The required output is every record, written out exactly.

Top of GIVEN DATA

-- ==== Sys2Proof/Machine/Cycle.lean ====
section
/-! DEFINITION. One clock cycle: the squash phase, the five stage units, the cycle driver (spec/40_pipeline_cycle.md sections
1, 2 and 8). -/

namespace Sys2Proof.Machine

/-- The squash phase (R70): it runs before every stage, and its result is the snapshot (R71). -/
def State.squash (s : State) : State :=
  if s.mispred then s.redirect s.mispredPC (LockTable.putAll s.lock false s.D.dests) else s

/-- The post-edge state as the stages build it, and the fault one of them has raised. -/
structure Progress where
  next : State
  raised : Option FaultKind
deriving DecidableEq, Repr

/-- Run a stage unit after those before it: a raised fault ends the list, and the stage that raises one writes nothing (R68,
R97). -/
def Progress.run (p : Progress) (unit : State → State → Except FaultKind State) (s0 : State) : Progress :=
  match p.raised with
  | some _ => p
  | none =>
    match unit s0 p.next with
    | .ok n => { next := n, raised := none }
    | .error k => { next := p.next, raised := some k }

/-- The five stage units in the order of R68, each reading the snapshot `s0`, oldest instruction first. -/
def runUnits (feed : Feed) (s0 : State) : Progress :=
  ((((({ next := s0, raised := none } : Progress).run writebackUnit s0).run memoryUnit s0).run executeUnit s0).run
    decodeUnit s0).run (fetchUnit feed) s0

/-- One cycle (R68). A terminal state does not change (R69). -/
def cycle (feed : Feed) (s : State) : State :=
  match s.status with
  | .Continue =>
    let p := runUnits feed s.squash
    p.next.takeFault p.raised
  | .Halted | .FaultInvalidOpcode | .FaultInvalidRegister | .FaultInvalidCondition | .FaultMemoryBounds | .FaultWriteback => s

/-- The address the next fetch reads: `pc` of the snapshot (R70, R72). -/
def State.fetchAddress (s : State) : Word := s.squash.pc

/-- Place instruction bytes where the next fetch reads. -/
def State.placeAtFetch (s : State) (bytes : List Byte) : State :=
  s.storeMem (s.mem.writeBytes s.fetchAddress.toNat bytes)

end Sys2Proof.Machine
end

Bottom of GIVEN DATA

- [TASK RESPONSE]:
-- ==== Sys2Proof/Machine/Cycle.lean ====
section
/-! DEFINITION. One clock cycle: the squash phase, the five stage units, the cycle driver (spec/40_pipeline_cycle.md sections
1, 2 and 8). -/

namespace Sys2Proof.Machine

/-- The squash phase (R70): it runs before every stage, and its result is the snapshot (R71). -/
def State.squash (s : State) : State :=
  if s.mispred then s.redirect s.mispredPC (LockTable.putAll s.lock false s.D.dests) else s

/-- The post-edge state as the stages build it, and the fault one of them has raised. -/
structure Progress where
  next : State
  raised : Option FaultKind
deriving DecidableEq, Repr

/-- Run a stage unit after those before it: a raised fault ends the list, and the stage that raises one writes nothing (R68,
R97). -/
def Progress.run (p : Progress) (unit : State → State → Except FaultKind State) (s0 : State) : Progress :=
  match p.raised with
  | some _ => p
  | none =>
    match unit s0 p.next with
    | .ok n => { next := n, raised := none }
    | .error k => { next := p.next, raised := some k }

/-- The five stage units in the order of R68, each reading the snapshot `s0`, oldest instruction first. -/
def runUnits (feed : Feed) (s0 : State) : Progress :=
  ((((({ next := s0, raised := none } : Progress).run writebackUnit s0).run memoryUnit s0).run executeUnit s0).run
    decodeUnit s0).run (fetchUnit feed) s0

/-- One cycle (R68). A terminal state does not change (R69). -/
def cycle (feed : Feed) (s : State) : State :=
  match s.status with
  | .Continue =>
    let p := runUnits feed s.squash
    p.next.takeFault p.raised
  | .Halted | .FaultInvalidOpcode | .FaultInvalidRegister | .FaultInvalidCondition | .FaultMemoryBounds | .FaultWriteback => s

/-- The address the next fetch reads: `pc` of the snapshot (R70, R72). -/
def State.fetchAddress (s : State) : Word := s.squash.pc

/-- Place instruction bytes where the next fetch reads. -/
def State.placeAtFetch (s : State) (bytes : List Byte) : State :=
  s.storeMem (s.mem.writeBytes s.fetchAddress.toNat bytes)

end Sys2Proof.Machine
end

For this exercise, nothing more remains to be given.